The K-8th student inventor finalists are recognized on stage during the Chicago Student Invention Convention.


“About ten years ago we founded the Chicago Student Invention Convention, like a science fair where students present projects to judges. Since then, we have had 22,000 students participate. Teachers were learning too, about developing a problem-solving prowess,” he said. “Thirty of our winners have gone on to the national competition, and seven have gotten patents for their work.”


Two student inventors present their prototype at the Chicago Student Invention Convention.


We asked Kuczmarski a favorite invention of these kindergarten through eighth graders?


“One seventh grade girl invented ‘the fetch-it’ which she went on to patent it. It was designed for her grandfather who was in a wheelchair. He wanted to toss a ball to her dog but was unable to get it back if the dog didn’t fetch it. It was like a big fishing rod with the ball attached, and she could reel back the ball to send it to her dog again.”

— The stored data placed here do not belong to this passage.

/-- Settles O18: inside the loop BBJ goes on, and everywhere else it is refused. -/
theorem bbjRefusedOnlyOutsideTheLoop : Obligations.BbjRefusedOnlyOutsideTheLoop := by
  intro a b c s
  constructor
  · intro h f hp
    have hgo : exec (.bbj a b c) s = _ := execBbj_executing hp
    rw [hgo] at h
    cases h
  · exact fun h => execBbj_refused h a b c

end Sys2Proof.Machine
end

section
/-! PROOFS. The two page address decoders are concatenations, and a written byte in the 24-bit values that cover it. -/

namespace Sys2Proof.Machine

/-! ### The address decoders -/

/-- The page, row and column lie side by side in the framebuffer address (R60). -/
theorem fbAddr_eq_append (p x y : Byte) : fbAddr p x y = (p ++ y ++ x : BitVec 24) := by
  have h := BitVec.setWidth_append_append_eq_shiftLeft_setWidth_or (w''' := 24) (b := p) (b' := y) (b'' := x)
  rw [BitVec.setWidth_eq] at h
  exact h.symm

/-- The block number and the index lie side by side in the audio address (R61). -/
theorem audAddr_eq_append (s : BitVec 16) (i : Byte) : audAddr s i = (s ++ i : BitVec 24) := by
  have h := BitVec.setWidth_append_eq_shiftLeft_setWidth_or (w'' := 24) (b := s) (b' := i)
  rw [BitVec.setWidth_eq] at h
  exact h.symm

/-- The framebuffer address as a number: its fields add up without carry (R60). -/
theorem toNat_fbAddr (p x y : Byte) : (fbAddr p x y).toNat = p.toNat * 65536 + y.toNat * 256 + x.toNat := by
  rw [fbAddr_eq_append, toNat_append_eq, toNat_append_eq]
  omega

/-- The audio address as a number (R61). -/
theorem toNat_audAddr (s : BitVec 16) (i : Byte) : (audAddr s i).toNat = s.toNat * 256 + i.toNat := by
  rw [audAddr_eq_append, toNat_append_eq]
  omega

/-- The fields of the framebuffer address (R60). -/
theorem extractLsb'_fbAddr (p x y : Byte) :
    (fbAddr p x y).extractLsb' 16 8 = p ∧ (fbAddr p x y).extractLsb' 8 8 = y ∧
      (fbAddr p x y).extractLsb' 0 8 = x := by
  rw [fbAddr_eq_append]
  refine ⟨?_, ?_, BitVec.extractLsb'_append_eq_right⟩
  · rw [BitVec.extractLsb'_append_eq_of_le (by decide)]
    exact BitVec.extractLsb'_append_eq_left
  · rw [BitVec.extractLsb'_append_eq_of_le (by decide)]
    exact BitVec.extractLsb'_append_eq_right

/-- The fields of the audio address (R61). -/
theorem extractLsb'_audAddr (s : BitVec 16) (i : Byte) :
    (audAddr s i).extractLsb' 8 16 = s ∧ (audAddr s i).extractLsb' 0 8 = i := by
  rw [audAddr_eq_append]
  exact ⟨BitVec.extractLsb'_append_eq_left, BitVec.extractLsb'_append_eq_right⟩

/-- Settles O8: the shift and OR is a concatenation, and from that come its fields and its number. -/
theorem framebufferAddressIsConcatenation : Obligations.FramebufferAddressIsConcatenation := by
  refine ⟨fun p x y => ?_, by decide, by decide⟩
  obtain ⟨hpage, hrow, hcolumn⟩ := extractLsb'_fbAddr p x y
  exact ⟨rfl, fbAddr_eq_append p x y, hpage, hrow, hcolumn, toNat_fbAddr p x y, (fbAddr p x y).isLt⟩

/-- Settles O9: the shift and OR is a concatenation, and from that come its fields and its number. -/
theorem audioAddressIsConcatenation : Obligations.AudioAddressIsConcatenation := by
  refine ⟨fun s i => ?_, by decide, fun i => ?_⟩
  · obtain ⟨hblock, hindex⟩ := extractLsb'_audAddr s i
    exact ⟨rfl, audAddr_eq_append s i, hblock, hindex, toNat_audAddr s i, (audAddr s i).isLt⟩
  · simp [toNat_audAddr]

/-! ### Values that cover a written byte -/

/-- A 24-bit value read after a write: each of its three bytes is the one written or the one that was there (R52, R54). -/
theorem Memory.addr24_write {m : Memory} (h : m.wf = true) (a : Addr) (v : Byte) (x : Addr) :
    (m.write a v).addr24 x =
      (if x = a then v else m.read x) ++ (if x + 1 = a then v else m.read (x + 1)) ++
        (if x + 2 = a then v else m.read (x + 2)) := by
  simp only [Memory.addr24, Memory.read_write h]

/-- Settles O10, by a read after a write at each of the three addresses. -/
theorem writtenByteShowsInCoveringValues : Obligations.WrittenByteShowsInCoveringValues :=
  fun _ a v x hw => Memory.addr24_write hw a v x

end Sys2Proof.Machine
end

section
/-! PROOFS. Encoding and decoding are inverse to one another, the opcode table's bit numbering, and the bytes of the fetched word. -/

namespace Sys2Proof.Machine

/-! ### Three fields side by side -/

/-- The fields of three values of one width side by side. -/
theorem extractLsb'_append_three {n : Nat} (x y z : BitVec n) :
    (x ++ y ++ z).extractLsb' (n + n) n = x ∧ (x ++ y ++ z).extractLsb' n n = y ∧
      (x ++ y ++ z).extractLsb' 0 n = z := by
  refine ⟨?_, ?_, BitVec.extractLsb'_append_eq_right⟩
  · rw [BitVec.extractLsb'_append_eq_of_le (by omega), Nat.add_sub_cancel]
    exact BitVec.extractLsb'_append_eq_left
  · rw [BitVec.extractLsb'_append_eq_of_le (by omega), Nat.sub_self]
    exact BitVec.extractLsb'_append_eq_right

/-- Three fields of one width, side by side again, are the value. -/
theorem append_three_extractLsb' {n : Nat} (w : BitVec (n + n + n)) :
    w.extractLsb' (n + n) n ++ w.extractLsb' n n ++ w.extractLsb' 0 n = w := by
  rw [BitVec.extractLsb'_append_extractLsb'_eq_extractLsb' rfl,
    BitVec.extractLsb'_append_extractLsb'_eq_extractLsb' (Nat.zero_add n).symm]
  exact BitVec.extractLsb'_eq_self

/-- The bytes of a 24-bit value joined from three bytes are those bytes (R52). -/
theorem addrBytes_append (x y z : Byte) : addrBytes (x ++ y ++ z) = [x, y, z] := by
  obtain ⟨hx, hy, hz⟩ := extractLsb'_append_three x y z
  simp only [addrBytes, List.cons.injEq, and_true]
  exact ⟨hx, hy, hz⟩

/-! ### Words -/

/-- Decoding a word gives back the instruction it encodes (R81). -/
@[simp] theorem decodeWord_encodeWord (i : Instr) : decodeWord (encodeWord i) = i := by
  cases i with
  | bbj a b c =>
    obtain ⟨ha, hb, hc⟩ := extractLsb'_append_three a b c
    simp only [decodeWord, encodeWord, Instr.bbj.injEq]
    exact ⟨ha, hb, hc⟩

/-- Encoding the instruction of a word gives back the word (R81). -/
@[simp] theorem encodeWord_decodeWord (w : InstrWord) : encodeWord (decodeWord w) = w :=
  append_three_extractLsb' (n := 24) w

/-- A word decodes to exactly the instruction it encodes. -/
theorem decodeWord_eq_iff {w : InstrWord} {i : Instr} : decodeWord w = i ↔ w = encodeWord i := by
  constructor
  · rintro rfl
    exact (encodeWord_decodeWord w).symm
  · rintro rfl
    exact decodeWord_encodeWord i

/-! ### Bytes -/

/-- Nine bytes decode to BBJ, each field joined from three of them (R83). -/
theorem decode_nine_cons (b0 b1 b2 b3 b4 b5 b6 b7 b8 : Byte) (rest : List Byte) :
    decode (b0 :: b1 :: b2 :: b3 :: b4 :: b5 :: b6 :: b7 :: b8 :: rest) =
      .ok (.bbj (b0 ++ b1 ++ b2) (b3 ++ b4 ++ b5) (b6 ++ b7 ++ b8), rest) := by
  rw [decode, decodeWord_joinBytes]

/-- Fewer than nine bytes are refused (R85). -/
theorem decode_of_length_lt {bytes : List Byte} (h : bytes.length < 9) : decode bytes = .error .tooFewBytes := by
  unfold decode
  split
  · simp only [List.length_cons] at h
    omega
  · rfl

/-- A list of nine bytes or more begins with nine bytes. -/
theorem exists_eq_nine_cons {bytes : List Byte} (h : 9 ≤ bytes.length) :
    ∃ b0 b1 b2 b3 b4 b5 b6 b7 b8 rest, bytes = b0 :: b1 :: b2 :: b3 :: b4 :: b5 :: b6 :: b7 :: b8 :: rest := by
  match bytes, h with
  | b0 :: b1 :: b2 :: b3 :: b4 :: b5 :: b6 :: b7 :: b8 :: rest, _ =>
    exact ⟨b0, b1, b2, b3, b4, b5, b6, b7, b8, rest, rfl⟩

/-- Bytes that decode are at least nine. -/
theorem length_of_decode_ok {bytes rest : List Byte} {i : Instr} (h : decode bytes = .ok (i, rest)) :
    9 ≤ bytes.length := by
  by_contra hlt
  rw [decode_of_length_lt (Nat.lt_of_not_le hlt)] at h
  cases h

/-- An encoded instruction decodes to itself, whatever bytes follow (R86). -/
theorem decode_encode (i : Instr) (rest : List Byte) : decode (encode i ++ rest) = .ok (i, rest) := by
  cases i with
  | bbj a b c =>
    simp only [encode, addrBytes, List.cons_append, List.nil_append, decode_nine_cons]
    have hjoin (x : Addr) : x.extractLsb' 16 8 ++ x.extractLsb' 8 8 ++ x.extractLsb' 0 8 = x :=
      append_three_extractLsb' (n := 8) x
    rw [hjoin, hjoin, hjoin]

/-- Bytes decode to exactly the instruction whose encoding they begin with. -/
theorem decode_eq_ok_iff {bytes rest : List Byte} {i : Instr} :
    decode bytes = .ok (i, rest) ↔ encode i ++ rest = bytes := by
  constructor
  · intro h
    obtain ⟨b0, b1, b2, b3, b4, b5, b6, b7, b8, tail, rfl⟩ := exists_eq_nine_cons (length_of_decode_ok h)
    rw [decode_nine_cons] at h
    cases h
    simp only [encode, addrBytes_append, List.cons_append, List.nil_append]
  · rintro rfl
    exact decode_encode i rest

/-- The bytes of a word decode to the instruction of that word (R81). -/
theorem decode_wordBytes (w : InstrWord) : decode (wordBytes w) = .ok (decodeWord w, []) := by
  simp only [wordBytes, decode, joinBytes_extract]

/-- The bytes of a word are the encoding of its instruction. -/
theorem wordBytes_eq_encode (w : InstrWord) : wordBytes w = encode (decodeWord w) := by
  rw [← decode_eq_ok_iff.mp (decode_wordBytes w), List.append_nil]

/-- Settles O2: decoding is inverse to encoding on bytes and on words, and the bytes of a word join the two. -/
theorem decodeAndEncodeAgree : Obligations.DecodeAndEncodeAgree := by
  refine ⟨fun i rest _ => decode_encode i rest, fun _ _ _ => decode_eq_ok_iff.mp, decodeWord_encodeWord,
    encodeWord_decodeWord, fun i => ?_⟩
  rw [wordBytes_eq_encode, decodeWord_encodeWord]

/-- Settles O1: a word is read by its fields, and nine bytes by the word they join. -/
theorem everyNineBytesDecodeToBbj : Obligations.EveryNineBytesDecodeToBbj :=
  ⟨fun _ => ⟨rfl, rfl⟩, decode_nine_cons⟩

/-- Settles O3, by the length of the list. -/
theorem decoderConsumesNineBytes : Obligations.DecoderConsumesNineBytes := by
  refine ⟨fun _ => decode_of_length_lt, fun _ hlen => ?_⟩
  obtain ⟨b0, b1, b2, b3, b4, b5, b6, b7, b8, rest, rfl⟩ := exists_eq_nine_cons hlen
  exact ⟨_, decode_nine_cons b0 b1 b2 b3 b4 b5 b6 b7 b8 rest⟩

/-! ### The opcode table's numbering -/

/-- A field of a numeral: the bits from `start` up are the numeral divided by `2 ^ start`. -/
theorem extractLsb'_ofNat_of_lt {n w : Nat} (h : w < 2 ^ n) (start len : Nat) :
    (BitVec.ofNat n w).extractLsb' start len = BitVec.ofNat len (w / 2 ^ start) := by
  rw [BitVec.extractLsb', BitVec.toNat_ofNat, Nat.mod_eq_of_lt h, Nat.shiftRight_eq_div_pow]

/-- Settles O5: the decoder reads the word the numeral names, and its fields are quotients of the numeral. -/
theorem tableNumberingReadsTheFields : Obligations.TableNumberingReadsTheFields := by
  intro w hw
  simp only [decodeTableWord, decode_wordBytes, tableWord, Nat.mod_eq_of_lt hw, decodeWord,
    extractLsb'_ofNat_of_lt hw, Nat.pow_zero, Nat.div_one]

/-! ### The idle condition -/

/-- The idle condition: source and destination are one, and the jump goes to the instruction's own address (R84). -/
theorem isIdle_iff (a b c ip : Addr) : isIdle a b c ip = true ↔ a = b ∧ c = ip := by
  simp only [isIdle, Bool.and_eq_true, beq_iff_eq]

/-- An instruction that jumps to another address is not idle. -/
theorem isIdle_of_jump_ne {c ip : Addr} (h : c ≠ ip) (a b : Addr) : isIdle a b c ip = false :=
  Bool.eq_false_iff.mpr fun hidle => h ((isIdle_iff a b c ip).mp hidle).2

/-- The fields of a word are idle at `ip` exactly when the word decodes to `BBJ a, a, ip`. -/
theorem isIdle_fields_iff (w : InstrWord) (ip : Addr) :
    isIdle (w.extractLsb' 48 24) (w.extractLsb' 24 24) (w.extractLsb' 0 24) ip = true ↔
      ∃ a, decodeWord w = .bbj a a ip := by
  simp only [isIdle_iff, decodeWord, Instr.bbj.injEq]
  constructor
  · rintro ⟨hab, hc⟩
    exact ⟨_, rfl, hab.symm, hc⟩
  · rintro ⟨a, ha, hb, hc⟩
    exact ⟨ha.trans hb.symm, hc⟩

/-- Settles O6: the words that decode to `BBJ a, a, ip` are the encodings of it, and a jump elsewhere is not idle. -/
theorem idleConditionOfAWord : Obligations.IdleConditionOfAWord :=
  ⟨isIdle_iff, fun w ip => (isIdle_fields_iff w ip).trans (exists_congr fun _ => decodeWord_eq_iff),
    fun a _ _ hne => isIdle_of_jump_ne hne a a⟩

Honorees gather on stage in front of a sold-out crowd of 300 during Chicago Innovation’s annual “Celebrating Women in Innovation” event.


On May 11 Chicago Innovation will host the Celebrating Women in Innovation Awards at the School of the Art Institute.


“Seven years ago we recognized the opportunity to bring together women, already great innovators, to connect mentors and mentees focusing on growing networks, advancing careers and becoming stronger leaders,” he said. “We now have 800 women involved who participate in the six-month cohorts and attend workshops and monthly events.”


Attendees engage with panelists at the capstone event for Ageless Innovators, an intergenerational co-mentoring program presented by Chicago Innovation and the Village Chicago.


Ageless Innovators is a program proving that innovation offers breakthrough opportunities. In December 2022, Chicago Innovation partnered with The Village Chicago for the Turn the Page on Age event which will continue annually. “It is definitely non-traditional that we encourage co-mentorships between generations, such as a 62-year-old with a 28-year-old. We all have a lot of stereotypes about age. While a younger person may have information such as the future role of AI, the older person offers important perspectives which the younger person might leverage.”


Co-mentor participants in Chicago Innovation’s and the Village Chicago’s intergenerational co-mentoring program pose at the Ageless Innovators Kickoff Reception.


“We are now entering our fourth cohort of Chicago Innovation’s mentoring program, the Ladder, in partnership with I.C. Stars. Supporting Black and Latine innovators is a crucial part of our commitment to innovation,” Kuczmarski said. “It features a six-month mentoring program as well as varied mentee experiences. Members of the Ladder become part of our alumni community and can stay involved with Chicago Innovation.”


Tom Kuczmarski and Mayor Daley, an early supporter


Tom and Mayor Rahm Emanuel in the lobbies


Dear to Kuczmarski’s heart are the Chicago Innovation Awards which he created with the Sun-Times. Each year, 20 of Chicago area businesses, non-profits and government organizations are recognized as the year’s most innovative new products and services. “We had 75 people in attendance the first year and every year the number is doubled. We moved from the Goodman to the Harris Theater and recently to Morgan Manufacturing to a sold-out crowd. I love that 377 different organizations have been recognized in the past 20 years, recognizing the breadth of innovation in the health, food, consumer, energy, educational fields, and so much more.”